- You may hear recordings by Emanuel Balaban collaborating with various soloists and orchestras in the 1920s and 1940s Here on archive.org

= Emanuel Balaban =

American pianist and conductor

Emanuel Balaban (January 27, 1895 – April 17, 1973) was a pianist and free-lance conductor who taught at the Eastman School of Music and later at the Juilliard School.

Balaban was born to Joseph Balaban and Olga Ribman Balaban in Brooklyn, New York. He attended the Institute of Musical Art, then studied under Fritz Busch in Germany. Although a pianist (he was accompanist to Efrem Zimbalist, Mischa Elman and Erica Morini), conducting was his goal. He was a conductor at the Dresden State Opera and led orchestras in Berlin, Leipzig, Dresden, New York, and Washington D.C.
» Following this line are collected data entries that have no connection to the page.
/-! ### The table of kinds (Table 11-4) -/

/-- The body lengths a kind accepts (Table 11-4). -/
def kindAccepts : Kind → Nat → Bool
  | .writeChainInput, n => n = 4
  | .setLiveParameter, n => n = 5
  | .setStageBypass, n => n = 3
  | .writeCurvePoints, n => 3 ≤ n && n ≤ 50
  | .readCurvePoints, n => n = 3
  | .writeCabTaps, n => 3 ≤ n && n ≤ 50
  | .readCabTaps, n => n = 3
  | .readPool, n => n = 0
  | .writeSceneHeader, n => n = 4
  | .writeSection, n => n = 5
  | .writeStages, n => n = 13 || n = 23 || n = 33 || n = 43 || n = 53
  | .eraseScene, n => n = 1
  | .readScene, n => n = 3
  | .select, n => n = 2
  | .call, n => n = 1
  | .ret, n => n = 0
  | .readContextStatus, n => n = 0
  | .setTempo, n => n = 1
  | .tempoReset, n => n = 0
  | .tap, n => n = 0
  | .writeFootswitchLine, n => n = 8
  | .readFootswitchLog, n => n = 1
  | .writeTunerChannel, n => n = 3
  | .setTunerEngage, n => n = 1
  | .setTunerReference, n => n = 1
  | .writeRoute, n => n = 5
  | .readRoutes, n => n = 0
  | .setPanic, n => n = 1
  | .showLockOn, n => n = 0
  | .showLockOff, n => n = 0
  | .permit, n => n = 0
  | .forceGuardOn, n => n = 0
  | .forceGuardOff, n => n = 0
  | .supplyCheck, n => n = 0
  | .writeLinkFormat, n => n = 2
  | .readMailboxes, n => n = 2
  | .readNotices, n => n = 0
  | .writeNoticeMask, n => n = 1
  | .readCounters, n => n = 1
  | .identify, n => n = 0
  | .restart, n => n = 0

/-- The guarded parcels (R150, Table 11-4). -/
def kindGuarded : Kind → Bool
  | .writeChainInput => true
  | .setLiveParameter => false
  | .setStageBypass => false
  | .writeCurvePoints => true
  | .readCurvePoints => false
  | .writeCabTaps => true
  | .readCabTaps => false
  | .readPool => false
  | .writeSceneHeader => true
  | .writeSection => true
  | .writeStages => true
  | .eraseScene => true
  | .readScene => false
  | .select => false
  | .call => false
  | .ret => false
  | .readContextStatus => false
  | .setTempo => false
  | .tempoReset => false
  | .tap => false
  | .writeFootswitchLine => true
  | .readFootswitchLog => false
  | .writeTunerChannel => true
  | .setTunerEngage => false
  | .setTunerReference => false
  | .writeRoute => true
  | .readRoutes => false
  | .setPanic => false
  | .showLockOn => false
  | .showLockOff => true
  | .permit => false
  | .forceGuardOn => false
  | .forceGuardOff => false
  | .supplyCheck => false
  | .writeLinkFormat => true
  | .readMailboxes => false
  | .readNotices => false
  | .writeNoticeMask => false
  | .readCounters => false
  | .identify => false
  | .restart => true

/-- The largest reply of a kind, in words of the whole parcel (Table 11-4). -/
def kindLargest : Kind → Nat
  | .writeChainInput => 4
  | .setLiveParameter => 6
  | .setStageBypass => 5
  | .writeCurvePoints => 5
  | .readCurvePoints => 54
  | .writeCabTaps => 5
  | .readCabTaps => 54
  | .readPool => 29
  | .writeSceneHeader => 4
  | .writeSection => 4
  | .writeStages => 4
  | .eraseScene => 4
  | .readScene => 59
  | .select => 4
  | .call => 4
  | .ret => 4
  | .readContextStatus => 56
  | .setTempo => 7
  | .tempoReset => 4
  | .tap => 8
  | .writeFootswitchLine => 12
  | .readFootswitchLog => 37
  | .writeTunerChannel => 7
  | .setTunerEngage => 5
  | .setTunerReference => 5
  | .writeRoute => 9
  | .readRoutes => 53
  | .setPanic => 5
  | .showLockOn => 5
  | .showLockOff => 5
  | .permit => 5
  | .forceGuardOn => 6
  | .forceGuardOff => 6
  | .supplyCheck => 5
  | .writeLinkFormat => 6
  | .readMailboxes => 62
  | .readNotices => 5
  | .writeNoticeMask => 5
  | .readCounters => 13
  | .identify => 7
  | .restart => 4

/-- The effect of a kind at its owning block, on a state whose permit has been consumed. -/
def kindEffect : Kind → List Word → State → Answer
  | .writeChainInput, body, s => effWriteChainInput body s
  | .setLiveParameter, body, s => effSetLiveParameter body s
  | .setStageBypass, body, s => effSetStageBypass body s
  | .writeCurvePoints, body, s => effWriteCurvePoints body s
  | .readCurvePoints, body, s => effReadCurvePoints body s
  | .writeCabTaps, body, s => effWriteCabTaps body s
  | .readCabTaps, body, s => effReadCabTaps body s
  | .readPool, _, s => effReadPool s
  | .writeSceneHeader, body, s => effWriteSceneHeader body s
  | .writeSection, body, s => effWriteSection body s
  | .writeStages, body, s => effWriteStages body s
  | .eraseScene, body, s => effEraseScene body s
  | .readScene, body, s => effReadScene body s
  | .select, body, s => effSelect body s
  | .call, body, s => effCall body s
  | .ret, _, s => effReturn s
  | .readContextStatus, _, s => effReadContextStatus s
  | .setTempo, body, s => effSetTempo body s
  | .tempoReset, _, s => effTempoReset s
  | .tap, _, s => effTap s
  | .writeFootswitchLine, body, s => effWriteFootswitchLine body s
  | .readFootswitchLog, body, s => effReadFootswitchLog body s
  | .writeTunerChannel, body, s => effWriteTunerChannel body s
  | .setTunerEngage, body, s => effSetTunerEngage body s
  | .setTunerReference, body, s => effSetTunerReference body s
  | .writeRoute, body, s => effWriteRoute body s
  | .readRoutes, _, s => effReadRoutes s
  | .setPanic, body, s => effSetPanic body s
  | .showLockOn, _, s => effShowLockOn s
  | .showLockOff, _, s => effShowLockOff s
  | .permit, _, s => effPermit s
  | .forceGuardOn, _, s => effForceGuardOn s
  | .forceGuardOff, _, s => effForceGuardOff s
  | .supplyCheck, _, s => effSupplyCheck s
  | .writeLinkFormat, body, s => effWriteLinkFormat body s
  | .readMailboxes, body, s => effReadMailboxes body s
  | .readNotices, _, s => effReadNotices s
  | .writeNoticeMask, body, s => effWriteNoticeMask body s
  | .readCounters, body, s => effReadCounters body s
  | .identify, _, s => effIdentify s
  | .restart, _, s => effRestart s

end Sys2Proof.Machine
end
From 1929 through 1944 he was Director of the Opera Department at the Eastman School of Music. In 1945 he conducted a Naumburg Orchestral Concert, in the Naumburg Bandshell, Central Park. In 1947 he joined the faculty of the Juilliard School, a position he held until his death. From 1953 to 1956 he was on the faculty of the Berkshire Music Center.

He recorded two operas composed by Gian Carlo Menotti, The Medium and The Telephone.

Balaban died at St. Barnabas Hospital in New York City. He was married to Priscilla Brown who survived him, as did his siblings Edward Balaban and Stella Appelbaum.